----- Data supplied -----

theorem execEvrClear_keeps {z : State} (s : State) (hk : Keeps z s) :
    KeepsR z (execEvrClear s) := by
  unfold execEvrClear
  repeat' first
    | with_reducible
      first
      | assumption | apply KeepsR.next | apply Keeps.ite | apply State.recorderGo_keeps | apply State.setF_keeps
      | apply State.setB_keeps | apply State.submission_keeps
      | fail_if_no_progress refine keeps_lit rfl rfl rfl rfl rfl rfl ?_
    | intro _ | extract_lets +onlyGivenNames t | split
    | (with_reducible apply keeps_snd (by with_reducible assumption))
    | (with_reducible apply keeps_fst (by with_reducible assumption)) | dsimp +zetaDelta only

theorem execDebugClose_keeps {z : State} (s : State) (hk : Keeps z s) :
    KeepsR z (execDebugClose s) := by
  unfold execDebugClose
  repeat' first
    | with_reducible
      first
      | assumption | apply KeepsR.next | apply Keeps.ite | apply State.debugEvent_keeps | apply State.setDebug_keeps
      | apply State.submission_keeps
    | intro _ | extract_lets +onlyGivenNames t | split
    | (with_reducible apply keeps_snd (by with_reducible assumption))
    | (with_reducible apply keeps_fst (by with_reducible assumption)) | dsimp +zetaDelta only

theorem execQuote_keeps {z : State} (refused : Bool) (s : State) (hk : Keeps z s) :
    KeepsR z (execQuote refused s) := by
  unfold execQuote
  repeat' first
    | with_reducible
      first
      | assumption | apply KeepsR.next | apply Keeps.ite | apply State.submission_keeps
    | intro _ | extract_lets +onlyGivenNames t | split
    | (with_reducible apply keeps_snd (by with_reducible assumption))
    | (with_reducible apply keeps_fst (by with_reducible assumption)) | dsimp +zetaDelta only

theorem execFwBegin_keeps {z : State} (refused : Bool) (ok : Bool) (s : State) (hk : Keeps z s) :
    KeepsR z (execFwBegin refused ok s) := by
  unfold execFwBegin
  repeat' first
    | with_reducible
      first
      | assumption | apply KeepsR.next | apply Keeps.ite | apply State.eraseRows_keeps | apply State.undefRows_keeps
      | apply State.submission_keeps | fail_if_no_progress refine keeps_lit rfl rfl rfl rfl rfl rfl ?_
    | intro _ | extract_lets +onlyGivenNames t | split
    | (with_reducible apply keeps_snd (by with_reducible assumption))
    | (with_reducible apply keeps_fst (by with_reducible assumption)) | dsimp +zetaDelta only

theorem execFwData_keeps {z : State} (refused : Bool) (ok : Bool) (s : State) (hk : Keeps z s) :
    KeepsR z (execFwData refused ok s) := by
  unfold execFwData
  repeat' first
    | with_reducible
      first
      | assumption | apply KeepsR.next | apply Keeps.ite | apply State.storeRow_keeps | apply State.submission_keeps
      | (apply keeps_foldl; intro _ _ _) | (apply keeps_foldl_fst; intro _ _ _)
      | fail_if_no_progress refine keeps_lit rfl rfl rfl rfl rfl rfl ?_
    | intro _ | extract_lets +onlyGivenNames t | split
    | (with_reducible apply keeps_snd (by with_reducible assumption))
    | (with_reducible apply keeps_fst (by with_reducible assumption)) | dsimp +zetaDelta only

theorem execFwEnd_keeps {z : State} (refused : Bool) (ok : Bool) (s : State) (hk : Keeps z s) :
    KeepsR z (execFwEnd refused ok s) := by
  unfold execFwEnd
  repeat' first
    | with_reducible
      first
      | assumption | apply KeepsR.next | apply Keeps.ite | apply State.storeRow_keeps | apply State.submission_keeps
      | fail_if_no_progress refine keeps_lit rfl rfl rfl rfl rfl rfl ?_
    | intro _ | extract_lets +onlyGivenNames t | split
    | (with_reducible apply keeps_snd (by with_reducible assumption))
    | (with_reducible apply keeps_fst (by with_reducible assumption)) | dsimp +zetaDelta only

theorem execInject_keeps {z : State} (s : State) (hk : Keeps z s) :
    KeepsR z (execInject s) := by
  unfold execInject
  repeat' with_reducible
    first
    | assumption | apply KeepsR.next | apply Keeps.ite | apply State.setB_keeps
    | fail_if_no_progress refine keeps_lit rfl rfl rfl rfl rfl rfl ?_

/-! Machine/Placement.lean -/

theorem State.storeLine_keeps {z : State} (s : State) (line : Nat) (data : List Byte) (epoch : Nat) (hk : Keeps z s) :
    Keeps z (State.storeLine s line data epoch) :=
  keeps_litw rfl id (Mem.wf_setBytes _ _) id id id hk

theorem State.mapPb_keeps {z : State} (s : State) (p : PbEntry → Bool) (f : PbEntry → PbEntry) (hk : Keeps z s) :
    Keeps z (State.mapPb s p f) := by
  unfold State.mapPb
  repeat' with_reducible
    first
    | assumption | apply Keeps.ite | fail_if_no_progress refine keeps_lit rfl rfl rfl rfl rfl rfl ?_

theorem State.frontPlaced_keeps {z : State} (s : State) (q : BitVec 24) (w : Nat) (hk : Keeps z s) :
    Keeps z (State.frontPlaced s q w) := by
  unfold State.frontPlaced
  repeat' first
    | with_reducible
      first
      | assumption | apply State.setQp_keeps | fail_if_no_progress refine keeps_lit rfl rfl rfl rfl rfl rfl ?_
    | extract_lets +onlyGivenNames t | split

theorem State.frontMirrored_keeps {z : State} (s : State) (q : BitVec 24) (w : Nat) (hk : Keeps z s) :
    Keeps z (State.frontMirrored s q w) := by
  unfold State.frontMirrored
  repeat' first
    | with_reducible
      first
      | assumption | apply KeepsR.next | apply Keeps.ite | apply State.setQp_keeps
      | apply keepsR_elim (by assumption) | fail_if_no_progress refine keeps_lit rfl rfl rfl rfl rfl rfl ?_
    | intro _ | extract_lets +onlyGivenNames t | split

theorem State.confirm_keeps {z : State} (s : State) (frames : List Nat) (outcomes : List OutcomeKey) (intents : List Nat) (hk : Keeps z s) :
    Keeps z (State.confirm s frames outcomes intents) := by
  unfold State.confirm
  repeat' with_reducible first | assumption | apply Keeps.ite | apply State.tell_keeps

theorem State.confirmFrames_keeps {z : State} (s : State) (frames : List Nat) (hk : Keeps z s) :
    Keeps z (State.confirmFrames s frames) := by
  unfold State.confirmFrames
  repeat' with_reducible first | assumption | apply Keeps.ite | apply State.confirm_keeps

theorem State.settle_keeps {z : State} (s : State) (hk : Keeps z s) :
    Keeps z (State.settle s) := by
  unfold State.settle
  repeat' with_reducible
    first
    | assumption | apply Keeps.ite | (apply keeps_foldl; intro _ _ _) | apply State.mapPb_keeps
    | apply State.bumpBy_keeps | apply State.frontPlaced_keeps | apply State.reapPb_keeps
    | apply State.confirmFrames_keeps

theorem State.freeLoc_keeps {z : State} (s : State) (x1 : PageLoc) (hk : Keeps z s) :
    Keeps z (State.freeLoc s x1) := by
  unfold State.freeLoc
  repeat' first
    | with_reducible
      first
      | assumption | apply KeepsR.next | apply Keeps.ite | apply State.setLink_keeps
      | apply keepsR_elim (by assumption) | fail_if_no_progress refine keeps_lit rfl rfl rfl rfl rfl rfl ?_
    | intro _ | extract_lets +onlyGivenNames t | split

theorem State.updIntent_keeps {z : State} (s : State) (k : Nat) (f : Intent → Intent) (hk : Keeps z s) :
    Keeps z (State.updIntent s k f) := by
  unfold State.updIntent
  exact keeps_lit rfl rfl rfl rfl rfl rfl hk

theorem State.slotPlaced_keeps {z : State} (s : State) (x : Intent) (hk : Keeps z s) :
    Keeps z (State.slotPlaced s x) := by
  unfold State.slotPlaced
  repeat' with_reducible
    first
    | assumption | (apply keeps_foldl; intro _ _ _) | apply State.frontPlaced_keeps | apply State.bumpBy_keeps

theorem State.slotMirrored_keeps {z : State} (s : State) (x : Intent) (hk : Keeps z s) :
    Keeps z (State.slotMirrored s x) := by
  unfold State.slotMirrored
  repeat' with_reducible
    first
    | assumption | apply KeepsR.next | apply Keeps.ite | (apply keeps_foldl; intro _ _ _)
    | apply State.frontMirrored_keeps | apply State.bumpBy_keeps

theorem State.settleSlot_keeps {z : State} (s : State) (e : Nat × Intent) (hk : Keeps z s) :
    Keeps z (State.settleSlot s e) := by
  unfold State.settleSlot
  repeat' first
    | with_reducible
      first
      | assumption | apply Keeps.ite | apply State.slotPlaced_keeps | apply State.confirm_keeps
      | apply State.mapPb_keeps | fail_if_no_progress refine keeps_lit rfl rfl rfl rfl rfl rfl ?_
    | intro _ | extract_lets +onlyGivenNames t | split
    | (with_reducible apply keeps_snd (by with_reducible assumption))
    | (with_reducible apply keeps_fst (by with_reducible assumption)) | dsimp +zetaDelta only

-----

* _Directions_
Find every line in the records that uses the string "refused", then copy it.

* _Result for this task_
theorem execQuote_keeps {z : State} (refused : Bool) (s : State) (hk : Keeps z s) :
    KeepsR z (execQuote refused s) := by
theorem execFwBegin_keeps {z : State} (refused : Bool) (ok : Bool) (s : State) (hk : Keeps z s) :
    KeepsR z (execFwBegin refused ok s) := by
theorem execFwData_keeps {z : State} (refused : Bool) (ok : Bool) (s : State) (hk : Keeps z s) :
    KeepsR z (execFwData refused ok s) := by
theorem execFwEnd_keeps {z : State} (refused : Bool) (ok : Bool) (s : State) (hk : Keeps z s) :
    KeepsR z (execFwEnd refused ok s) := by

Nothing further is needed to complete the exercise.